However, brain health, aging, and dementia are not only complex but also heterogeneous, diffuse, and importantly, non-monolithic. For any statistical model, be it a simple ANOVA or a complex deep learning algorithm with multiple layers and efficient optimizers, the robustness of the models depends on data distribution. When data is heterogeneous, robust predictions in new data can be developed by incorporating data augmentation, heterogeneity-robust techniques, multicollinearity assessment, or performing data partition and cross-validation. However, models generally lose robustness as multimodal heterogeneity increases, leading to misclassification and non-replication. When data comes from diverse populations, where the heterogeneity is also multimodal, we face a more significant problem that cannot be solved merely by correcting algorithmic biases. Multimodal diversity (genetic, environmental, and lifestyle) strongly impacts brain health. In such cases, the generalization of predictive models fails, even when incorporating tools to handle data heterogeneity. The only way to obtain robust models is to acquire and include as much diversity as possible. This requires integrating multimodal heterogeneous data, including populations with different genetics, epigenetics, exposomes, and individual trajectories. In addition to incorporating multimodal diversity, more synergistic, whole-body-based, multi-pathway theoretical models are required. Yet, even then, the solution will not be a universal model generalized to all populations but tailored, personalized models. The future of global brain health lies in locally tailored and individually customized approaches.
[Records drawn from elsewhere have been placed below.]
/-- The lists of the blocks are kept by every step: the journal list of R18, whose members are exactly the OPEN and
CLOSED sectors, at most one OPEN and the last, their epochs and record ranges rising; and the coverage lists of R63, in
order, disjoint and not adjacent, of at most 8 intervals, below 8,192 and the total. -/
def Obligations.ListsKept : Prop :=
  (∀ s t : State, AnchorsApart s → JournalHeld s → step s = .next t → JournalHeld t) ∧
  (∀ s t : State, CoverageHeld s → step s = .next t → CoverageHeld t)

/-- No command stops the machine: every command, in every state, has a next state; and a command whose occasion is not
present leaves the state as it is, the model's choice (log entry 6). In HALTED (R157, R181) no command but a reset
changes anything except the registers, and the controller and the array where an operation of the array ends, stops, is
resumed or reaches its limit: the array is left as the same end leaves it in any other device state, within the lines of
that operation and of the erase in hand; no request is taken, no outcome handed over, and nothing started. -/
def Obligations.EveryCommandCompletes : Prop :=
  (∀ (c : Instr) (s : State), ∃ t, exec c s = .next t) ∧
  (∀ (c : Instr) (s : State), ¬Occasion c s → exec c s = .next s) ∧
  (∀ (c : Instr) (s : State), s.host.device = .halted → isReset c = false →
    let ofArray := (∃ e r, c = .arrayOperationEnd e r) ∨ (∃ e, c = .eraseStopped e) ∨ (∃ e, c = .eraseResumed e) ∨
      ∃ e l, c = .arrayTimeout e l
    ∃ t, exec c s = .next t ∧
      t = { s with
        host := { s.host with
          enable := t.host.enable, setupLo := t.host.setupLo, setupHi := t.host.setupHi
          intCause := t.host.intCause, intMask := t.host.intMask, intMessages := t.host.intMessages }
        ctrl := t.ctrl, array := t.array, barred := t.barred } ∧
      (¬ofArray → t.ctrl = s.ctrl ∧ t.array = s.array ∧ t.barred = s.barred) ∧
      (ofArray → t.host = s.host ∧
        t.ctrl = { s.ctrl with
          state := t.ctrl.state, operation := t.ctrl.operation, erase := t.ctrl.erase, eraseTime := t.ctrl.eraseTime
          linesCorrected := t.ctrl.linesCorrected, linesUncorrectable := t.ctrl.linesUncorrectable } ∧
        (t.ctrl.operation = s.ctrl.operation ∨ t.ctrl.operation = none) ∧
        (t.ctrl.erase = s.ctrl.erase ∨ t.ctrl.erase = none) ∧
        (∃ u, exec c { s with host := { s.host with device := .online } } = .next u ∧
          t.array = u.array ∧ t.barred = u.barred) ∧
        (Canonical s → ∀ n : Nat, (∀ e, s.ctrl.erase = some e → inSector e.sector n = false) →
          (∀ who i, s.ctrl.operation = some (who, .eraseSector i) → inSector i n = false) →
          (∀ who i first lines, s.ctrl.operation = some (who, .programLines i first lines) →
            n < lineNo i first ∨ lineNo i first + lines.length ≤ n) →
          memGet t.array n = memGet s.array n)))

/-- The canonical forms of the array's contents and of staging memory are kept by every step. That an unlisted staging
byte is 00H is the model's choice (log entry 5). -/
def Obligations.CanonicalKept : Prop := ∀ s t : State, Canonical s → step s = .next t → Canonical t

/-- The invariants stated here hold after a cold reset. That every line of the array is erased then, and the values of
fields for which the manual gives none, are the model's choice (log entry 4). -/
def Obligations.InvariantsAtReset : Prop :=
  Canonical State.reset ∧ AnchorsApart State.reset ∧ JournalHeld State.reset ∧ BlocksApart State.reset ∧
  CoverageHeld State.reset ∧ CountersHeld State.reset

/-- R18: sectors 0 and 1, and no others, are ANCHOR in every state of the part. -/
def Obligations.AnchorsKept : Prop := ∀ s t : State, AnchorsApart s → step s = .next t → AnchorsApart t

/-- R62: every staging block stays on the free block list or in one block map. -/
def Obligations.BlocksKept : Prop := ∀ s t : State, BlocksApart s → step s = .next t → BlocksApart t

/-- The statistics counters never pass FFFFFFFFH (R81, R99, R115, R146, R158, R171). -/
def Obligations.CountersKept : Prop := ∀ s t : State, CountersHeld s → step s = .next t → CountersHeld t

/-! ### Registers (R172, R174, R186 to R188) -/

/-- The register window (R185, R186). What a read of each register gives, as the state stands, with the codes of R192
for STATE; the command that a write at each offset is, with the bytes not written taken as 0 and SOFT_RESET winning over
ENABLE; and REGISTER_WRITE: SETUP_LO and SETUP_HI are stored in every device state, the low six bits of SETUP_LO as 0, ID
and STATE ignore the write. -/
def Obligations.RegisterWrites : Prop :=
  (∀ h : HostUnit,
    h.readRegister 0x00 = some 0x10160001#32 ∧ h.readRegister 0x14 = some 0#32 ∧
    h.readRegister 0x0C = some h.setupLo ∧ h.readRegister 0x10 = some h.setupHi ∧
    (∃ v, h.readRegister 0x04 = some v ∧ ∀ k : Nat, v.getLsbD k = (decide (k = 0) && h.enable)) ∧
    (∃ v, h.readRegister 0x18 = some v ∧ ∀ k : Nat, v.getLsbD k = h.intCause.getLsbD k) ∧
    (∃ v, h.readRegister 0x1C = some v ∧ ∀ k : Nat, v.getLsbD k = h.intMask.getLsbD k) ∧
    (h.badIndex ≤ 255 → ∃ v, h.readRegister 0x08 = some v ∧
      deviceStates[(v.extractLsb' 0 4).toNat]? = some h.device ∧ v.extractLsb' 4 4 = 0#4 ∧
      reasons[(v.extractLsb' 8 8).toNat]? = some h.reason ∧ (v.extractLsb' 16 8).toNat = h.badIndex ∧
      v.extractLsb' 24 8 = 0#8)) ∧
  (∀ (enables : BitVec 4) (value : Word) (left : Residue), ∃ v : Word,
    (∀ k : Nat, v.getLsbD k = (value.getLsbD k && enables.getLsbD (k / 8))) ∧
    let command (offset : Nat) := registerWriteCommand offset enables value left
    command 0x00 = some (.registerWrite .id v) ∧ command 0x08 = some (.registerWrite .state v) ∧
    command 0x0C = some (.registerWrite .setupLo v) ∧ command 0x10 = some (.registerWrite .setupHi v) ∧
    command 0x14 = some (ringIndexCommand v) ∧ command 0x18 = some (.intCauseWrite v) ∧
    command 0x1C = some (.intMaskWrite v) ∧
    (v.getLsbD 1 = true → command 0x04 = some (.softReset left)) ∧
    (v.getLsbD 1 = false → v.getLsbD 0 = true → command 0x04 = some .ctrlEnableSet) ∧
    (v.getLsbD 1 = false → v.getLsbD 0 = false → command 0x04 = some .ctrlEnableClear)) ∧
  ∀ (v : Word) (s : State),
    exec (.registerWrite .id v) s = .next s ∧ exec (.registerWrite .state v) s = .next s ∧
    exec (.registerWrite .setupHi v) s = .next { s with host := { s.host with setupHi := v } } ∧
    ∃ lo : Word, exec (.registerWrite .setupLo v) s = .next { s with host := { s.host with setupLo := lo } } ∧
      ∀ k : Nat, lo.getLsbD k = (decide (6 ≤ k) && v.getLsbD k)

/-- R187: writes to INT_CAUSE and INT_MASK, in every device state, and a cause set before or after the write that
clears it. -/
def Obligations.InterruptWrites : Prop :=
  ∀ (v : Word) (s : State),
    let fires (cause mask : BitVec 4) (h : HostUnit) : Nat :=
      if h.intCause &&& ~~~h.intMask = 0#4 ∧ cause &&& ~~~mask ≠ 0#4 then h.intMessages + 1 else h.intMessages
    (exec (.intCauseWrite v) s = .next { s with host := { s.host with
      intCause := s.host.intCause &&& ~~~(v.setWidth 4)
      intMessages := fires (s.host.intCause &&& ~~~(v.setWidth 4)) s.host.intMask s.host } }) ∧
    (exec (.intMaskWrite v) s = .next { s with host := { s.host with
      intMask := v.setWidth 4
      intMessages := fires s.host.intCause (v.setWidth 4) s.host } }) ∧
    (∀ k : Nat, k < 4 → v.getLsbD k = true →
      (∃ t, exec (.intCauseWrite v) (s.onHost fun h => h.withCauses (1#4 <<< k)) = .next t ∧
        t.host.intCause.getLsbD k = false) ∧
      (∃ t, exec (.intCauseWrite v) s = .next t ∧ (t.host.withCauses (1#4 <<< k)).intCause.getLsbD k = true ∧
        (t.host.intMask.getLsbD k = false → t.host.intCause &&& ~~~t.host.intMask = 0#4 →
          (t.host.withCauses (1#4 <<< k)).intMessages = t.host.intMessages + 1)))
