/-- The recovered sequence of a stream. -/
theorem recovered_spec (m : Mount) (hc : Counted m) (st : StreamNo) :
    (∀ (i : SectorNo) (w : Walk) (e : WalkEnd) (p : Nat) (j : Nat) (q : Seq), i ∈ m.members.map (·.sector) →
      m.findings[i] = .valid w e p → w.newest[st] = some (j, q) →
      (∀ k ∈ m.members.map (·.sector), k ≠ i → ∀ w' e' p' j' q', m.findings[k] = .valid w' e' p' →
        w'.newest[st] = some (j', q') → j' < j) → m.recovered[st] = some (q + 1#16)) ∧
    ((∀ i ∈ m.members.map (·.sector), ∀ w e p, m.findings[i] = .valid w e p → w.newest[st] = none) →
      m.recovered[st] = none) := by
  have hval : ∀ c ∈ m.members, m.findings[c.sector] = .valid c.walk c.walkEnd c.position :=
    fun c h => (mem_validSectors m c).mp ((members_spec m hc).2.1 c h)
  have hn := foldl_newer (m.members.map fun c => c.walk.newest[st]) none
  have h1 := hn.1; have h2 := hn.2.1; have h3 := hn.2.2
  have hr : m.recovered[st] = m.memberFindings[st].map fun (x : Nat × Seq) => x.2 + 1#16 := tableMap_get _ _ _
  rw [hr, memberFindings_get]
  refine ⟨?_, ?_⟩
  · intro i w e p j q hi hf hn hmax
    have hm := (member_sector hc hf).mp hi
    obtain ⟨j', q', he, hle⟩ := h2 j q (.inr (List.mem_map.mpr ⟨_, hm, hn⟩))
    rw [he]
    rcases h3 _ he with h | h
    · cases h
    · obtain ⟨k, hk, hkn⟩ := List.mem_map.mp h
      by_cases hki : k.sector = i
      · have h4 := hval k hk
        obtain ⟨k, w', e', p'⟩ := k
        simp only at hki; subst hki
        cases hf.symm.trans h4
        cases hn.symm.trans hkn; rfl
      · have := hmax k.sector (List.mem_map.mpr ⟨k, hk, rfl⟩) hki _ _ _ _ _ (hval k hk) hkn
        omega
  · intro hno
    rw [h1 rfl]
    · rfl
    · intro x hx
      obtain ⟨k, hk, rfl⟩ := List.mem_map.mp hx
      exact hno k.sector (List.mem_map.mpr ⟨k, hk, rfl⟩) _ _ _ (hval k hk)

/-! ### The handover and the scan (R161, R162, R169) -/

/-- The highest generation. -/
theorem foldl_highest (l : List Nat) : ∀ start : Nat, start ≤ l.foldl max start ∧ (∀ x ∈ l, x ≤ l.foldl max start) ∧
    (l.foldl max start = start ∨ l.foldl max start ∈ l) := by
  induction l with
  | nil => intro start; simp
  | cons x t ih =>
    intro start
    obtain ⟨h1, h2, h3⟩ := ih (max start x)
    rw [List.foldl_cons]
    refine ⟨by omega, ?_, ?_⟩
    · intro y hy
      rcases List.mem_cons.mp hy with rfl | hy
      · omega
      · exact h2 y hy
    · rcases h3 with h3 | h3
      · rcases Nat.le_total start x with h | h
        · exact .inr (by rw [h3]; simp [h])
        · exact .inl (by omega)
      · exact .inr (List.mem_cons_of_mem _ h3)

/-- The sectors of a state, counted. -/
theorem inState_length (t : SectorTable) (st : SectorState) :
    (t.inState st).length = howMany 256 fun i : SectorNo => t.entries[i].state = st := by
  rw [howMany, List.countP_eq_length_filter, SectorTable.inState, allSectors]
  congr 1

/-- The anchor state of a build (R161). -/
theorem anchorState_spec (m : Mount) :
    (∀ x, m.snapshot = some x → m.anchorState.1 = x.sector ∧
      (∀ k, m.usedSlots[x.sector] = some k → m.anchorState.2.1 = k + 1)) ∧
    (m.snapshot = none → (m.anchorState.1, m.anchorState.2.1) =
      if m.usedSlots[0] = none then (0, 0) else if m.usedSlots[1] = none then (1, 0) else (0, 64)) ∧
    (∀ x ∈ m.generations, x ≤ m.anchorState.2.2) ∧ (∀ x, m.snapshot = some x → x.generation ≤ m.anchorState.2.2) ∧
    (m.anchorState.2.2 = 0 ∨ m.anchorState.2.2 ∈ m.generations ∨ ∃ x, m.snapshot = some x ∧ x.generation = m.anchorState.2.2) := by
  obtain ⟨h1, h2, h3⟩ := foldl_highest m.generations 0
  rcases hs : m.snapshot with _ | x
  · refine ⟨by simp, fun _ => ?_, ?_⟩
    · simp only [Mount.anchorState, hs]
      simp only [Option.isNone_iff_eq_none]
      split
      · rfl
      · split <;> rfl
    · have : m.anchorState.2.2 = m.generations.foldl max 0 := by
        simp only [Mount.anchorState, hs]; split
        · rfl
        · split <;> rfl
      rw [this]
      exact ⟨h2, by simp, h3.imp id .inl⟩
  · have : m.anchorState = (x.sector, (m.usedSlots[x.sector].map (· + 1)).getD 0, max x.generation (m.generations.foldl max 0)) := by
      simp only [Mount.anchorState, hs]
    rw [this]
    refine ⟨?_, by simp, ?_, ?_, ?_⟩
    · rintro _ ⟨⟩; exact ⟨rfl, fun k hk => by simp [hk]⟩
    · intro g hg; have := h2 g hg; simp only; omega
    · rintro _ ⟨⟩; simp only; omega
    · rcases Nat.le_total x.generation (m.generations.foldl max 0) with h | h
      · rcases h3 with h3 | h3
        · left; simp only; omega
        · right; left; simpa [h] using h3
      · right; right; exact ⟨x, rfl, by simp only; omega⟩

/-- What MOUNT_DONE counts of the members (R169). -/
theorem done_counts (m : Mount) (hc : Counted m) :
    (m.members.map fun c => c.walk.count) = (m.members.map (·.sector)).map (fun i => committedIn m.findings[i]) ∧
    (m.members.countP fun c => match c.walkEnd with | .torn _ => true | _ => false)
      = (m.members.map (·.sector)).countP fun i => torn m.findings[i] := by
  have hval : ∀ c ∈ m.members, m.findings[c.sector] = .valid c.walk c.walkEnd c.position :=
    fun c h => (mem_validSectors m c).mp ((members_spec m hc).2.1 c h)
  refine ⟨?_, ?_⟩
  · rw [List.map_map]
    refine List.map_congr_left fun c h => ?_
    simp only [Function.comp, committedIn]; rw [hval c h]
  · rw [List.countP_map]
    refine List.countP_congr fun c h => ?_
    simp only [Function.comp, torn]; rw [hval c h]
    cases c.walkEnd <;> simp

/-- The handover, block by block. -/
theorem handOver_eq (s : State) (hd : s.host.device = .mounting) :
    handOver s = { s with
      table := s.mount.builtTable s.table
      writer := { s.writer with nextJsn := some s.mount.nextJsn, nextEpoch := some s.mount.nextEpoch }
      holds := { s.holds with entries := s.mount.restoredHolds }
      anchor := { s.anchor with
        active := s.mount.anchorState.1, nextSlot := s.mount.anchorState.2.1, generation := s.mount.anchorState.2.2
        retired := s.mount.retired }
      assembly := { s.assembly with
        streams := tabulate 16 fun i => { s.assembly.streams[i] with recovered := s.mount.recovered[i] }
        drainMark := if s.host.enable then false else s.assembly.drainMark }
      mount := { s.mount with
        mounted := true, phase := .idle, position := .none, findings := s.mount.builtFindings
        streamFindings := s.mount.memberFindings }
      host := { noticed (s.mount.doneNotice (s.mount.builtTable s.table)) s.host with
        device := if s.host.enable then .online else .stopped
        reason := .noReason, badIndex := 0, statusMark := true, stateSince := true }
      reclaim := if s.host.enable then signalled s.reclaim else s.reclaim } := by
  have hp : ∀ (n : Notice) (u : State), u.host.device = .mounting → postNotice n u = { u with host := noticed n u.host } := by
    intro n u hu; rw [postNotice_posted (by rw [hu]; decide) (by rw [hu]; decide)]; rfl
  simp only [handOver]
  rw [hp _ _ (by exact hd)]
  rcases he : s.host.enable with _ | _
  · simp only [State.onMount, State.onTable, State.onWriter, State.onHolds, State.onAnchor, State.onAssembly, noticed, he,
      enterStopped, State.onHost, HostUnit.changeState]; rfl
  · simp only [State.onMount, State.onTable, State.onWriter, State.onHolds, State.onAnchor, State.onAssembly, noticed, he,
      enterOnline, State.onHost, HostUnit.changeState, signalReclaim, if_true, signalled]
    by_cases hr : s.reclaim.state = .idle
    · rw [if_pos hr, if_pos hr] <;> rfl
    · rw [if_neg hr, if_neg hr]

/-- What the handover does. -/
theorem handOver_handed (s : State) (hd : s.host.device = .mounting) (hc : Counted s.mount) : HandedOver s (handOver s) := by
  rw [handOver_eq s hd]
  obtain ⟨a1, a2, a3⟩ := anchorState_spec s.mount
  obtain ⟨d1, d2⟩ := done_counts s.mount hc
  refine ⟨⟨_, _, rfl, nextJsn_highest _, nextEpoch_highest _, built_entries _ hc _⟩, built_members _ hc, rfl, ⟨rfl, ?_⟩, ⟨?_, a1, a2, a3⟩, ?_, ?_, rfl, ⟨rfl, rfl⟩, rfl⟩
  · intro id
    show s.mount.restoredHolds[id] = _
    rcases hs : s.mount.snapshot with _ | x
    · have : s.mount.restoredHolds = Vector.replicate 16 none := by simp only [Mount.restoredHolds, hs]
      rw [this]; simp
    · have : s.mount.restoredHolds = tableMap (fun (l : Option HoldLine) => l.map fun x => ⟨.fixed, x.first, x.last, x.owner, none, none⟩) x.holds := by
        simp only [Mount.restoredHolds, hs]
      rw [this]; exact tableMap_get _ _ id
  · have : s.mount.retired = match s.mount.snapshot with | some x => x.retired | none => 0#256 := by
      cases h : s.mount.snapshot <;> simp [Mount.retired, h]
    exact congrArg (fun r => ({ s.anchor with
      active := s.mount.anchorState.1, nextSlot := s.mount.anchorState.2.1, generation := s.mount.anchorState.2.2
      retired := r } : Anchor)) this
  · intro st
    have hg : (tabulate 16 fun i => ({ s.assembly.streams[i] with recovered := s.mount.recovered[i] } : Stream))[st]
        = { s.assembly.streams[st] with recovered := s.mount.recovered[st] } := tabulate_get _ st
    rw [hg]
    obtain ⟨r1, r2⟩ := recovered_spec s.mount hc st
    exact ⟨rfl, r1, r2⟩
  · have hn : s.mount.doneNotice (s.mount.builtTable s.table) = .mountDone
        (((s.mount.builtTable s.table).journal.map fun i => committedIn s.mount.findings[i]).sum)
        ((s.mount.builtTable s.table).journal.countP fun i => torn s.mount.findings[i]) (s.mount.builtTable s.table).journal.length
        (howMany 256 fun i : SectorNo => (s.mount.builtTable s.table).entries[i].state = .free)
        (howMany 256 fun i : SectorNo => (s.mount.builtTable s.table).entries[i].state = .dirty)
        (howMany 256 fun i : SectorNo => (s.mount.builtTable s.table).entries[i].state = .retired) := by
      simp only [Mount.doneNotice, inState_length]
      rw [d1]
      show Notice.mountDone _ _ _ _ _ _ = Notice.mountDone _ (((s.mount.members.map (·.sector)).countP fun i => torn s.mount.findings[i])) (s.mount.members.map (·.sector)).length _ _ _
      rw [← d2, List.length_map]; rfl
    rw [hn]

/-- The findings with sectors found RETIRED. -/
def passed (l : List SectorNo) (v : Vector Finding 256) : Vector Finding 256 :=
  l.foldl (fun v k => v.set k.val .retired k.isLt) v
Latin America is among the most diverse populations regarding genetic x environmental interactions, structural inequalities, complex exposomes, and variability in individual lifestyles and risk factors. In a recent study in Nature Aging, we conducted a meta-analysis and scoping review to assess risk factors for cognition and functional ability in aging populations across Latin America. We analyzed 38 reports from an initial pool of 455, with 146,000 participants. The results showed significant but highly heterogeneous effects on cognition (OR = 1.20, P = 0.03, I² = 92.1%) and functional ability (OR = 1.20, P = 0.01, I² = 93.1%, Fig. 1).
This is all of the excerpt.